### Instructions for the task
Nothing outside the range is wanted. Repeat exactly the lines below from the one with "if fn = physical then s.trumps.map" through the one with "let sections := [s.summaryContexts".

*** Opening of Information shown ***

/-! ### SUMMARY (R465, R466) -/

/-- A record of a report: numbers of given sizes, padded to a size. -/
def summaryRecord (size : Nat) (xs : List (Nat × Nat)) : List Byte :=
  let bs := xs.flatMap fun x => bytesOfNat x.1 x.2
  bs ++ List.replicate (size - bs.length) 0#8

/-- The contexts that a report covers. -/
def State.reported (s : State) (fn : Nat) : List Context := s.contexts.filter fun c => fn == physical || c.func == fn

/-- A freeze of a context is under way: it is reported frozen, with no image until the freeze is complete (R11, R472) (DEDUCED,
log 34). -/
def State.freezing (s : State) (asid : Nat) : Bool := (s.freeze.map fun f => f.asids.contains asid).getD false

/-- Section 0: contexts. -/
def State.summaryContexts (s : State) (fn : Nat) : List (List Byte) :=
  (s.reported fn).map fun c =>
    let state := match c.state with
      | .running => 0
      | .frozen => 1
      | .ending => 2
    summaryRecord 64 [(2, c.asid), (1, c.func), (1, state), (4, c.pasid), (4, s.slotsHeld c.asid), (4, c.deckH), (4, c.deckA),
      (4, c.rollbacks)]

/-- Section 1: queues. -/
def State.summaryQueues (s : State) (fn : Nat) : List (List Byte) :=
  (s.reported fn).flatMap fun c => (List.range 8).filterMap fun q =>
    (s.queue? c q).map fun h =>
      let states := (List.range (2 ^ h.log2)).map fun i =>
        match s.readVa c (h.entry i + 8) 1 with
        | some bs => natOfBytes bs / 2 % 8
        | none => 5
      summaryRecord 32 ([(2, c.asid), (1, q), (1, 0), (2, h.head), (2, h.tail)]
        ++ (List.range 5).map fun k => (4, (states.filter (· == k)).length))

/-- A record of section 2. -/
def Stuck.record' (x : Stuck) (asid : Nat) : List Byte :=
  summaryRecord 64 [(2, asid), (4, x.team), (2, x.index), (1, x.cu), (1, x.state), (8, x.pc.toNat), (4, x.record.code.toNat),
    (4, x.record.lanes.toNat), (4, x.record.info.toNat), (8, x.record.pc.toNat), (8, x.record.addr.toNat)]

/-- Section 2: groups blocked, parked, faulted or in their handler, and those that an end released. -/
def State.summaryGroups (s : State) (fn : Nat) : List (List Byte) :=
  (s.reported fn).flatMap fun c =>
    ((s.groups.filter fun g => s.asidOf g == c.asid && g.summaryState != 0).map fun g => (s.stuckOf g).record' c.asid)
      ++ c.stuck.map fun x => x.record' c.asid

/-- Section 3: assumptions. -/
def State.summarySlots (s : State) (fn : Nat) : List (List Byte) :=
  (s.slots.filter fun x => x.2.gen != 0 && (s.reported fn).any fun c => c.asid == x.2.asid).map fun x =>
    let state := match x.2.state with
      | .live => 0
      | .broken => 1
      | .free => 2
    summaryRecord 32 [(2, x.1), (2, x.2.asid), (4, x.2.gen.toNat), (1, x.2.kind), (1, state), (1, x.2.reason),
      (1, if x.2.revocation.isSome then 1 else 0),
      (4, (x.2.revocation.map fun v => v.toSend.length + v.waiting.length).getD 0)]

/-- Section 4: partitions. -/
def State.summaryParts (s : State) (fn : Nat) : List (List Byte) :=
  ((List.range 8).filter fun k => s.partDefined k && (fn == physical || (s.func fn).bound == some k)).map fun k =>
    let p := s.part k
    let bound := (List.range 64).foldl (fun n v => if (s.func v).bound == some k then n + 2 ^ v else n) 0
    let lent := (s.loans.filter fun l => p.clusters.getLsbD l.1).foldl (fun n l => n + 2 ^ l.1) 0
    summaryRecord 32 [(1, k), (3, 0), (4, p.clusters.toNat), (4, p.memports.toNat), (8, bound), (4, lent)]

/-- The code of a frame's state. -/
def FrameState.code : FrameState → Nat
  | .freeDirty => 0x100
  | .zeroing => 0x101
  | .clean => 0x102
  | .owned o => o

/-- The frames of the part in a state: those listed, and the rest of each tier. -/
def State.frameCount (s : State) (code : Nat) : Nat :=
  let listed := s.frames.filter fun x => x.2.isSome && s.inDevice (4096 * x.1)
  let t1 := (listed.filter fun x => inT1 (4096 * x.1)).length
  let table := 2 ^ 18 - (listed.filter fun x => s.inFrameTable x.1).length
  let rest := s.t2Bytes / 4096 + s.fitting.expGib.foldl (fun n g => n + g * 2 ^ 18) 0 - (listed.length - t1)
  (listed.filter fun x => (x.2.map FrameState.code) == some code).length
    + (if code = 64 then table else 0) + (if code = 0x102 then 2 ^ 26 - t1 - table else 0)
    + (if code = 0x100 then rest else 0)

/-- Section 5: frames. -/
def State.summaryFrames (s : State) (fn : Nat) : List (List Byte) :=
  let codes := if fn = physical then List.range 66 ++ [0x100, 0x101, 0x102] else [fn]
  (codes.filter fun k => s.frameCount k != 0).map fun k => summaryRecord 16 [(2, k), (6, 0), (8, s.frameCount k)]

/-- Section 6: freeze images. -/
def State.summaryImages (s : State) (fn : Nat) : List (List Byte) :=
  ((s.reported fn).filter fun c => c.state == .frozen && !s.freezing c.asid).map fun c =>
    summaryRecord 32 [(2, c.asid), (6, 0), (8, 4096 * ((c.reserved.head?.map Prod.fst).getD 0)), (8, Config.saveBytes c.asid), (8, c.frozenAt)]

/-- Section 7: error counters. -/
def State.summaryErrors (s : State) (fn : Nat) : List (List Byte) :=
  if fn = physical then
    (List.range 20 ++ (List.range 36).map (32 + ·)).map fun k => summaryRecord 16 [(4, k), (4, 0), (8, sget 0 s.errors k)]
  else []

/-- REQUESTER of a trump entry (R372). The home store makes no request, and 6 is never written. -/
def requesterCode : Holder → Nat
  | .die d => d % 4
  | .host => 4
  | .link => 5
  | .home => 6

/-- A trump entry's word (R372). -/
def Trump.word (t : Trump) : Nat :=
  2 ^ 63 + (if t.active then 2 ^ 62 else 0) + (if t.write then 2 ^ 61 else 0) + 2 ^ 58 * requesterCode t.requester + t.line

/-- Section 8: trump entries. -/
def State.summaryTrumps (s : State) (fn : Nat) : List (List Byte) :=
  if fn = physical then s.trumps.map fun t => summaryRecord 16 [(8, t.word), (8, s.homeOf t.line)] else []

/-- The report (R466). -/
def State.summary (s : State) (fn : Nat) : List Byte :=
  let sections := [s.summaryContexts fn, s.summaryQueues fn, s.summaryGroups fn, s.summarySlots fn, s.summaryParts fn,
    s.summaryFrames fn, s.summaryImages fn, s.summaryErrors fn, s.summaryTrumps fn]
  let body := sections.flatMap List.flatten
  summaryRecord 128 ([(8, s.devId.toNat), (8, s.clock.toNat), (8, s.clock.toNat), (8, 128 + body.length)]
    ++ sections.map fun x => (4, x.length)) ++ body

/-- SUM_RES: DONE, the report's length and the status. -/
def sumRes (status len : Nat) : BitVec 64 := BitVec.ofNat 64 (2 ^ 63 + 2 ^ 8 * len + status)

/-- A report is written, but where a frame is being zeroed (R377). -/
def State.writeReport (s : State) (pa : Nat) (bs : List Byte) : State :=
  (cutFrames pa bs (bs.length + 1)).foldl (fun (s : State) x =>
    if s.zeroingFrame x.1 then s.countError eZeroing else s.poke x.1 x.2) s

/-- SUMMARY (R465): the input's value is written to SUM_ADDR. -/
def execSummary (s : State) : Host.Outcome State Fault Refusal :=
  let fn := s.input.fn
  if physical < fn then .next s
  else if !(s.mailbox fn).sumRes.getLsbD 63 then .next (s.countError eSummary)
  else
    let pa := s.input.value.toNat
    let m := s.mailbox fn
    let report := s.summary fn
    let ok := pa % 4096 == 0 && s.populated pa && (s.populated (pa + report.length - 1)) && report.length ≤ m.sumLen.toNat
    let s := s.modMailbox fn fun m => { m with sumAddr := s.input.value, sumRes := sumRes (if ok then stOk else stInvalid) report.length }
    .next (if ok then s.writeReport pa report else s)

/-! ### Registers (R20, R432, R449, R461, R463, R468) -/

/-- MEM_ILV takes its first write after reset and before the first context (R20). -/
def State.writeIlv (s : State) (x : BitVec 64) : State :=
  if s.regs.ilvSet || s.regs.ctxEver then s else { s with regs := { s.regs with ilvSet := true, coarse := x.getLsbD 0 } }

/-- MEM_ILV_WRITE (R20). -/
def execMemIlvWrite (s : State) : Host.Outcome State Fault Refusal :=
  .next (if s.input.fn = physical then s.writeIlv s.input.value else s.countError eRegister)

/-- LINK_STS of a link (R470). -/
def State.linkStatus (s : State) (k : Nat) : BitVec 64 :=
  let l := s.links.getD k Link.reset
  BitVec.ofNat 64 ((if l.up then 1 else 0) + (if k < s.linkCount then 2 else 0) + 2 ^ 24 * (l.pod % 2 ^ 16)
    + 2 ^ 40 * (l.pos % 2 ^ 8) + 2 ^ 48 * (l.retrain % 2 ^ 16))

/-- The register CONN_ROW of a cluster port (R453). -/
def State.connRegister (s : State) (p : Nat) : BitVec 64 :=
  BitVec.ofNat 64 (2 ^ 24 * ((s.portPart p).getD 0 % 8) + (s.connRow p).toNat)

/-- A register of the physical function's block; an offset that no register has reads zero (R461). -/
def State.readBlock (s : State) (offset : Nat) : BitVec 64 :=
  let r := s.regs
  let num := BitVec.ofNat 64
  match offset with
  | 0x0000 => s.devId
  | 0x0010 => s.devCap
  | 0x0018 => num (if r.coarse then 1 else 0)
  | 0x0020 => r.podId.setWidth 64
  | 0x0028 => r.biasBase
  | 0x0030 => r.frameBase
  | 0x0038 => r.netBase
  | 0x0040 => num r.log2n
  | 0x0048 => num r.hangMs
  | 0x0050 => num ((if r.ready then 1 else 0) + 2 ^ 32 * r.cause)
  | 0x0058 => num r.limitW
  | 0x0060 => num (r.avgW % 2 ^ 12 + 2 ^ 16 * (r.clockMhz % 2 ^ 10) + if r.capped then 2 ^ 31 else 0)
  | 0x0068 => s.fitting.portCfg.setWidth 64
  | 0x0070 => num (s.fitting.t2P % 2 ^ 8 + 2 ^ 16 * (s.fitting.t2K % 2 ^ 16))
  | n =>
    if 0x0200 ≤ n && n < 0x0300 && n % 8 == 0 then s.connRegister ((n - 0x0200) / 8)
    else if 0x0300 ≤ n && n < 0x0390 && n % 8 == 0 then s.linkStatus ((n - 0x0300) / 8)
    else 0

/-- A register of a function's own mailbox and summary port (R463, R465). -/
def State.readPort (s : State) (fn offset : Nat) : BitVec 64 :=
  let m := s.mailbox fn
  match offset with
  | 0x1000 => BitVec.ofNat 64 (m.cmd % 2 ^ 8)
  | 0x1100 => m.sumAddr
  | 0x1108 => m.sumLen
  | 0x1110 => m.sumRes
  | n =>
    if 0x1008 ≤ n && n < 0x1048 && n % 8 == 0 then m.oper.getD ((n - 0x1008) / 8) 0
    else if 0x1048 ≤ n && n < 0x1088 && n % 8 == 0 then m.res.getD ((n - 0x1048) / 8) 0
    else 0

/-- What a read of a function's registers gives (R461): a virtual function has its own mailbox and summary port alone.
A read changes nothing. -/
def State.readRegister (s : State) (fn offset : Nat) : BitVec 64 :=
  if 0x1000 ≤ offset && offset < 0x1200 then s.readPort fn offset
  else if fn = physical then s.readBlock offset
  else 0

/-- A write of a register of the physical function that has no row of its own. -/
def State.writeRegister (s : State) (offset : Nat) (x : BitVec 64) : State :=
  let counted := s.countError eRegister
  let v := x.toNat
  let once := fun (set : Bool) (t : State) => if set || s.regs.ctxEver then s else t
  if offset = 0x0018 then s.writeIlv x
  else if offset = 0x0020 then
    if v / 2 ^ 24 != 0 then counted
    else once s.regs.podSet { s with regs := { s.regs with podSet := true, podId := BitVec.ofNat 24 v } }
  else if offset = 0x0028 then once s.regs.biasSet { s with regs := { s.regs with biasSet := true, biasBase := BitVec.ofNat 64 (v / 4096 * 4096) } }
  else if offset = 0x0038 then once s.regs.netSet { s with regs := { s.regs with netSet := true, netBase := BitVec.ofNat 64 (v / 4096 * 4096) } }
  else if offset = 0x0040 then
    let n := v % 32
    if 12 ≤ n && n ≤ 24 then { s with regs := { s.regs with log2n := n } } else s
  else if offset = 0x0048 then
    let n := v % 2 ^ 17
    if n ≤ 100000 then { s with regs := { s.regs with hangMs := n } } else s
  else if offset = 0x0058 then
    if v / 2 ^ 12 != 0 then counted
    else if 1000 ≤ v && v ≤ 3000 then { s with regs := { s.regs with limitW := v } }
    else s
  else if [0x0000, 0x0010, 0x0030, 0x0050, 0x0060, 0x0068, 0x0070].contains offset
      || (0x0200 ≤ offset && offset < 0x0300) || (0x0300 ≤ offset && offset < 0x0390) then s
  else counted

/-- A write within a function's own mailbox and summary port: operands and the buffer's length. -/
def State.writePort (s : State) (fn offset : Nat) (x : BitVec 64) : State :=
  if 0x1008 ≤ offset && offset < 0x1048 && offset % 8 = 0 then
    s.modMailbox fn fun m => { m with oper := m.oper.set ((offset - 0x1008) / 8) x }
  else if offset = 0x1108 then
    if (s.mailbox fn).sumRes.getLsbD 63 then s.modMailbox fn fun m => { m with sumLen := x } else s.countError eSummary
  else s.countError eRegister

/-- System software writes an entry of a context's object table (R277). -/
def State.writeObject (s : State) (asid k : Nat) (bs : List Byte) : State :=
  s.modContext asid fun c => { c with objects := sset 0 c.objects k (BitVec.ofNat 512 (natOfBytes (bs.take 64))) }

*** Close of Information shown ***

### Response for this exercise
  if fn = physical then s.trumps.map fun t => summaryRecord 16 [(8, t.word), (8, s.homeOf t.line)] else []

/-- The report (R466). -/
def State.summary (s : State) (fn : Nat) : List Byte :=
  let sections := [s.summaryContexts fn, s.summaryQueues fn, s.summaryGroups fn, s.summarySlots fn, s.summaryParts fn,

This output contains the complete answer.